> _DIRECTIONS_: Please restate each entry word for word.

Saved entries
theorem derRollbackReturn_returns (hu : s.up d = true) (hr : s.unitRole d ≠ 0) (hs : s.derState = derRollbackSt)
    (hv : sideHasApplied (s.side d true) = true) : Completes (.derRollbackReturn d true) s fun t =>
      t.side d true = sideRolled ∧ t.flag (.sticky .derRollback) d 0 = true ∧
        t.get (.der .nRollback) d 0 = (s.get (.der .nRollback) d 0 + 1) % Counter.size ∧
        (s.unitRole d = 1 → t.get (.lt .bank) d 0 = 1 - s.get (.lt .bank) d 0) := by
  refine completes_of (exec_derRollbackReturn _) (by simp [hu, hr, hs, hv]) ?_
  simp +contextual [State.sideReturned, State.side, State.setSide, State.txBankSwitch_get, Counter.size]

/-- The units that stay on the new mode, with DER_SPLIT (R200). -/
def State.splitAt (s : State) (d : Nat) : State := (s.set (.der .onNew) d 0 1).raise .derSplit d 0

/-- DER_SPLIT rises at the dies of a list. -/
theorem State.splitAll_flag {l : List Nat} :
    (s.each l State.splitAt).flag (.live .derSplit) d 0 = (s.flag (.live .derSplit) d 0 || decide (d ∈ l)) := by
  induction l generalizing s with
  | nil => simp
  | cons a l ih =>
    rw [State.each_cons, ih]
    by_cases h : d = a
    · subst h
      simp [State.splitAt]
    · have hkeep : (s.splitAt a).flag (.live .derSplit) d 0 = s.flag (.live .derSplit) d 0 := by
        simp [State.splitAt, State.flag, State.get_raise_place (.inl h)]
      simp [hkeep, h]

theorem derResultSet_ends (h0 : s.up 0 = true) (hu : s.up d = true) (hr : s.unitRole d ≠ 0)
    (hs : s.derState = derRollbackSt) : Completes .derResultSet s fun t => t.derState = derIdle ∧
      t.get (.der .result) 0 0 = (if (s.units.any fun e => sideHasApplied (s.side e false)) then 4 else 3) ∧
      t.flag (.live .derSplit) d 0 = (s.flag (.live .derSplit) d 0 || sideHasApplied (s.side d false)) := by
  have hstay : (s.units.filter (fun e => sideHasApplied (s.side e false)) = []) ↔
      (s.units.any fun e => sideHasApplied (s.side e false)) = false := by
    simp [List.filter_eq_nil_iff, List.any_eq_false]
  have hmem : decide (d ∈ s.units.filter (fun e => sideHasApplied (s.side e false))) = sideHasApplied (s.side d false) := by
    simp [State.mem_units_of hu hr]
  have hsplit : ∀ x : State, (x.each (s.units.filter (fun e => sideHasApplied (s.side e false)))
      fun s d => (s.set (.der .onNew) d 0 1).raise .derSplit d 0) =
        x.each (s.units.filter (fun e => sideHasApplied (s.side e false))) State.splitAt := fun _ => rfl
  refine completes_of exec_derResultSet (by simp [h0, hs]) ⟨?_, ?_, ?_⟩
  · simp [State.derState, State.get_each]
  · simp only [get_settle_of (c := .der .result) rfl]
    simp only [State.get_each fun x a => State.get_set_cell x (show (Cell.der .result) ≠ .der .returned by decide) .., hsplit]
    rw [State.get_each_absent fun b _ x => by simp [State.splitAt], State.derEnd_result]
    cases ha : s.units.any (fun e => sideHasApplied (s.side e false)) with
    | true => rw [if_neg (by rw [hstay, ha]; decide), if_pos rfl]
    | false => rw [if_pos (hstay.mpr ha), if_neg (by decide)]
  · simp only [flag_settle_of (c := .live .derSplit) rfl]
    rw [State.flag, State.get_each fun x a => State.get_set_cell x (by decide) .., hsplit, ← State.flag, State.splitAll_flag, hmem]
    simp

> _RESULT OF THIS TASK_:
theorem derRollbackReturn_returns (hu : s.up d = true) (hr : s.unitRole d ≠ 0) (hs : s.derState = derRollbackSt)
    (hv : sideHasApplied (s.side d true) = true) : Completes (.derRollbackReturn d true) s fun t =>
      t.side d true = sideRolled ∧ t.flag (.sticky .derRollback) d 0 = true ∧
        t.get (.der .nRollback) d 0 = (s.get (.der .nRollback) d 0 + 1) % Counter.size ∧
        (s.unitRole d = 1 → t.get (.lt .bank) d 0 = 1 - s.get (.lt .bank) d 0) := by
  refine completes_of (exec_derRollbackReturn _) (by simp [hu, hr, hs, hv]) ?_
  simp +contextual [State.sideReturned, State.side, State.setSide, State.txBankSwitch_get, Counter.size]

/-- The units that stay on the new mode, with DER_SPLIT (R200). -/
def State.splitAt (s : State) (d : Nat) : State := (s.set (.der .onNew) d 0 1).raise .derSplit d 0

/-- DER_SPLIT rises at the dies of a list. -/
theorem State.splitAll_flag {l : List Nat} :
    (s.each l State.splitAt).flag (.live .derSplit) d 0 = (s.flag (.live .derSplit) d 0 || decide (d ∈ l)) := by
  induction l generalizing s with
  | nil => simp
  | cons a l ih =>
    rw [State.each_cons, ih]
    by_cases h : d = a
    · subst h
      simp [State.splitAt]
    · have hkeep : (s.splitAt a).flag (.live .derSplit) d 0 = s.flag (.live .derSplit) d 0 := by
        simp [State.splitAt, State.flag, State.get_raise_place (.inl h)]
      simp [hkeep, h]

theorem derResultSet_ends (h0 : s.up 0 = true) (hu : s.up d = true) (hr : s.unitRole d ≠ 0)
    (hs : s.derState = derRollbackSt) : Completes .derResultSet s fun t => t.derState = derIdle ∧
      t.get (.der .result) 0 0 = (if (s.units.any fun e => sideHasApplied (s.side e false)) then 4 else 3) ∧
      t.flag (.live .derSplit) d 0 = (s.flag (.live .derSplit) d 0 || sideHasApplied (s.side d false)) := by
  have hstay : (s.units.filter (fun e => sideHasApplied (s.side e false)) = []) ↔
      (s.units.any fun e => sideHasApplied (s.side e false)) = false := by
    simp [List.filter_eq_nil_iff, List.any_eq_false]
  have hmem : decide (d ∈ s.units.filter (fun e => sideHasApplied (s.side e false))) = sideHasApplied (s.side d false) := by
    simp [State.mem_units_of hu hr]
  have hsplit : ∀ x : State, (x.each (s.units.filter (fun e => sideHasApplied (s.side e false)))
      fun s d => (s.set (.der .onNew) d 0 1).raise .derSplit d 0) =
        x.each (s.units.filter (fun e => sideHasApplied (s.side e false))) State.splitAt := fun _ => rfl
  refine completes_of exec_derResultSet (by simp [h0, hs]) ⟨?_, ?_, ?_⟩
  · simp [State.derState, State.get_each]
  · simp only [get_settle_of (c := .der .result) rfl]
    simp only [State.get_each fun x a => State.get_set_cell x (show (Cell.der .result) ≠ .der .returned by decide) .., hsplit]
    rw [State.get_each_absent fun b _ x => by simp [State.splitAt], State.derEnd_result]
    cases ha : s.units.any (fun e => sideHasApplied (s.side e false)) with
    | true => rw [if_neg (by rw [hstay, ha]; decide), if_pos rfl]
    | false => rw [if_pos (hstay.mpr ha), if_neg (by decide)]
  · simp only [flag_settle_of (c := .live .derSplit) rfl]
    rw [State.flag, State.get_each fun x a => State.get_set_cell x (by decide) .., hsplit, ← State.flag, State.splitAll_flag, hmem]
    simp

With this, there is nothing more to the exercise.